Just one of many harvesting tools for the farmer’s arsenal, the forage harvester turns grass, corn and any other plants you choose into perfectly-sized chunks for silo or silage bag storage. There are compact, budget varieties that pull behind your tractor, front end attachments (like the Class Forage Harvester pictured above), and standalone machines.
Harvesters are just all teeth to a non-farming human and the first thing that crosses their mind is “that’d be damn useful in a zombie apocalypse.” In fact, if you google “zombie killing machine” the first picture you’ll see is a harvester.
Trenchers come in all varieties from the larger tracked rigs, like the Vermeer above, to small walk-behind models.
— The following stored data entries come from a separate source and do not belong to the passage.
/-- Every handler builds something. -/
theorem exists_builds (h : Handler) : ∃ args i, Builds h args i := by
  cases h with
  | f0 i => exact ⟨_, _, .f0 i⟩
  | f1 mk => exact ⟨_, _, .f1 mk 0#8⟩
  | f2 mk => exact ⟨_, _, .f2 mk 0#8 0#8⟩

/-! ## The opcode map against the encoder -/

/-- What the handler of a byte builds is encoded as that byte and the operands. -/
theorem encode_of_builds {op : Byte} {h : Handler} {args : List Byte} {i : Instr} (hh : handler op = some h)
    (hb : Builds h args i) : encode i = op :: args := by
  have key := handler_builds hh
  cases hb with
  | f0 => exact key
  | f1 _ a => exact key a
  | f2 _ a b => exact key a b

/-- The handler of an instruction's opcode builds the instruction from its own operand bytes: the 30 rows of R78. -/
theorem handler_opcode (i : Instr) : ∃ h, handler i.opcode = some h ∧ Builds h i.operandBytes i := by
  cases i with
  | nop | hlt | ret | iret => exact ⟨_, rfl, .f0 _⟩
  | inc a | dec a | not a | prn a | pra a | pop a | push a | call a | jmp a | jeq a | jne a | jlt a | jgt a | int a =>
    exact ⟨_, rfl, .f1 _ a⟩
  | add a b | sub a b | mul a b | div a b | mod a b | or a b | xor a b | and a b | cmp a b | ldi a b | ld a b | st a b =>
    exact ⟨_, rfl, .f2 _ a b⟩

/-- An instruction has as many operand bytes as the top two bits of its opcode say (R71). -/
theorem operandBytes_length (i : Instr) : i.operandBytes.length = i.opcode.toNat / 64 := by
  cases i <;> simp [Instr.operandBytes, Instr.opcode]

/-- A handler takes as many operands as the top two bits of its opcode say (R71). -/
theorem operandCount_of_handler {op : Byte} {h : Handler} (hh : handler op = some h) : h.operandCount = op.toNat / 64 := by
  obtain ⟨args, i, hb⟩ := exists_builds h
  obtain ⟨rfl, rfl⟩ := List.cons.inj (encode_of_builds hh hb)
  rw [builds_operandCount hb, operandBytes_length]

/-- The column sets_pc of R78 has nine entries (R73, D23). -/
theorem setsPc_iff (i : Instr) : i.setsPc = true ↔
    i = .ret ∨ i = .iret ∨ ∃ a, i = .jmp a ∨ i = .jeq a ∨ i = .jne a ∨ i = .jlt a ∨ i = .jgt a ∨ i = .call a ∨ i = .int a := by
  cases i <;> simp [Instr.setsPc]

/-! ## The decoder -/

theorem decode_of_builds {op : Byte} {h : Handler} {args : List Byte} {i : Instr} (hh : handler op = some h)
    (hb : Builds h args i) (rest : List Byte) : decode (op :: args ++ rest) = .ok (i, rest) := by
  cases hb <;> simp [decode, hh]

theorem decode_of_not_opcode {op : Byte} (h : op ∉ opcodeBytes) (rest : List Byte) :
    decode (op :: rest) = .error (.unknownOpcode op) := by
  simp [decode, handler_none_iff.mpr h]

/-- Where the decoder succeeds: the first byte has a handler, which builds the instruction from the bytes that follow. -/
theorem decode_cases {bs rest : List Byte} {i : Instr} (h : decode bs = .ok (i, rest)) :
    ∃ op hd args, handler op = some hd ∧ Builds hd args i ∧ bs = op :: args ++ rest := by
  unfold decode at h
  split at h
  · cases h
  · rename_i op _
    split at h
    · cases h
    · rename_i hh; cases h; exact ⟨op, _, _, hh, .f0 i, rfl⟩
    · rename_i mk hh
      split at h
      · rename_i a _; cases h; exact ⟨op, _, _, hh, .f1 mk a, rfl⟩
      · cases h
    · rename_i mk hh
      split at h
      · rename_i a b _; cases h; exact ⟨op, _, _, hh, .f2 mk a b, rfl⟩
      · cases h
      · cases h

/-- The decoder inverts the encoder, whatever follows, and reads nothing else. -/
theorem decode_eq_ok_iff {bs rest : List Byte} {i : Instr} : decode bs = .ok (i, rest) ↔ bs = encode i ++ rest := by
  constructor
  · intro h
    obtain ⟨op, hd, args, hh, hb, rfl⟩ := decode_cases h
    rw [encode_of_builds hh hb]
  · rintro rfl
    obtain ⟨hd, hh, hb⟩ := handler_opcode i
    exact decode_of_builds hh hb rest

/-- Bytes after those that decode are left over. -/
theorem decode_append {bs rest : List Byte} {i : Instr} (h : decode bs = .ok (i, rest)) (more : List Byte) :
    decode (bs ++ more) = .ok (i, rest ++ more) := by
  rw [decode_eq_ok_iff] at h ⊢
  rw [h, List.append_assoc]

theorem decode_of_decodeTableWord {nbits w : Nat} {i : Instr} (h : decodeTableWord nbits w = some i) :
    ∃ rest, decode (wordBytes nbits w) = .ok (i, rest) := by
  unfold decodeTableWord at h
  split at h
  · rename_i j rest hd; cases h; exact ⟨rest, hd⟩
  · cases h

end Sys2Proof.Machine

/-! The fetch against the decoder: a tick runs what the bytes of memory from pc on decode to, and placing bytes puts them there. -/

namespace Sys2Proof.Machine

/-! ## The bytes a fetch can read -/

/-- The byte k past pc, as far as memory goes. -/
theorem bytesFromPc_getElem? (s : State) (k : Nat) :
    s.bytesFromPc[k]? = if s.pc.toNat + k < 256 then some (s.byteAt (s.pc.toNat + k)) else none := by
  have hk : k < Config.memSize - s.pc.toNat ↔ s.pc.toNat + k < 256 := Nat.lt_sub_iff_add_lt'
  rw [State.bytesFromPc, List.getElem?_map]
  split
  next hlt => rw [List.getElem?_range (hk.mpr hlt), Option.map_some]
  next hge =>
    rw [List.getElem?_eq_none, Option.map_none]
    rwa [List.length_range, ← not_lt, hk]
They’re used across all industries—from farming to construction, landscaping to mining—and if you’ve ever had to dig a trench the old fashioned way, you’ll have solid levels of appreciation for their efficiency.
The Texas Chainsaw Massacre franchise has kind of ruined the general public for chainsaws. Make a giant one and attach it to a machine and those who’ve never dug a trench in their lives are irreparably horrified, regardless of how useful it is.
Rock saws come in many sizes and configurations, depending on the industry you’re working in and the job you’re putting them to. Among other things, they’re capable of digging precision trenches in solid rock; a task no jackhammer could achieve.
Saws of all sizes appear in the goriest of horror games, from Resident Evil to Silent Hill. And the size of the blades used in mining and construction machines is mind-blowing for gamers who’ve battled bad guys wielding them but never operated one in real life.
Tree shears are a valuable addition to your arsenal of attachments with the ability to fell trees and downsize logs, trees stumps and sleepers.
To your everyday human, tree shears look for all the world like giant mechanical dinosaurs chewing through logs like they’re marshmallows.
The continuous miners that work in longwall mining operations provide a constant flow of ore from the coal face. For the CSIRO, who have created an automation system for longwall mining machines that has been adopted by most underground Aussie mines, the endless sweeping action of a continuous mining machine has all the grace of a well choreographed dance.
For an everyday human, however, the earth-munching mechanical monsters stir up flashbacks of a post-flashdance Kevin Bacon running, horse riding and pole-vaulting for his life while being hunted by subterranean monsters.